Task requirements - All lines of the data shown below should be output exactly as they stand.

[Dataset records]
[Start of Attachment]

theorem State.hfinish_moves (s l d) : Moves [.egress, .counters, .samples, .log, .irqPending, .keyCaches, .guests, .requests, .coherence, .streams, .chans, .dram, .out, .free] s (State.hfinish s l d) := by
  unfold State.hfinish
  try dsimp only
  repeat' first
    | with_reducible apply Moves.refl
    | with_reducible apply Moves.ite
    | ((with_reducible apply Moves.call (State.hwrite_moves _ _ _ _)); rfl)
    | ((with_reducible apply Moves.call (State.setDir_moves _ _ _)); rfl)
    | ((with_reducible apply Moves.call (State.hdone_moves _ _)); rfl)
    | ((with_reducible apply Moves.call (State.grantMsg_moves _ _ _ _ _ _)); rfl)
    | ((with_reducible apply Moves.call (State.hread_moves _ _)); rfl)
    | ((with_reducible apply Moves.call (State.dropDir_moves _ _)); rfl)
    | (simp only [moves_mk]; refine Moves.record ?_)
    | with_reducible apply Moves.foldl
    | with_reducible apply Moves.foldl_snd
    | with_reducible apply Moves.ite_snd
    | with_reducible refine Moves.snd (by assumption) ?_
    | with_reducible intro _
    | dsimp only
    | split

end Sys2Proof.Machine
end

[End of Attachment]

Written answer -
theorem State.hfinish_moves (s l d) : Moves [.egress, .counters, .samples, .log, .irqPending, .keyCaches, .guests, .requests, .coherence, .streams, .chans, .dram, .out, .free] s (State.hfinish s l d) := by
  unfold State.hfinish
  try dsimp only
  repeat' first
    | with_reducible apply Moves.refl
    | with_reducible apply Moves.ite
    | ((with_reducible apply Moves.call (State.hwrite_moves _ _ _ _)); rfl)
    | ((with_reducible apply Moves.call (State.setDir_moves _ _ _)); rfl)
    | ((with_reducible apply Moves.call (State.hdone_moves _ _)); rfl)
    | ((with_reducible apply Moves.call (State.grantMsg_moves _ _ _ _ _ _)); rfl)
    | ((with_reducible apply Moves.call (State.hread_moves _ _)); rfl)
    | ((with_reducible apply Moves.call (State.dropDir_moves _ _)); rfl)
    | (simp only [moves_mk]; refine Moves.record ?_)
    | with_reducible apply Moves.foldl
    | with_reducible apply Moves.foldl_snd
    | with_reducible apply Moves.ite_snd
    | with_reducible refine Moves.snd (by assumption) ?_
    | with_reducible intro _
    | dsimp only
    | split

end Sys2Proof.Machine
end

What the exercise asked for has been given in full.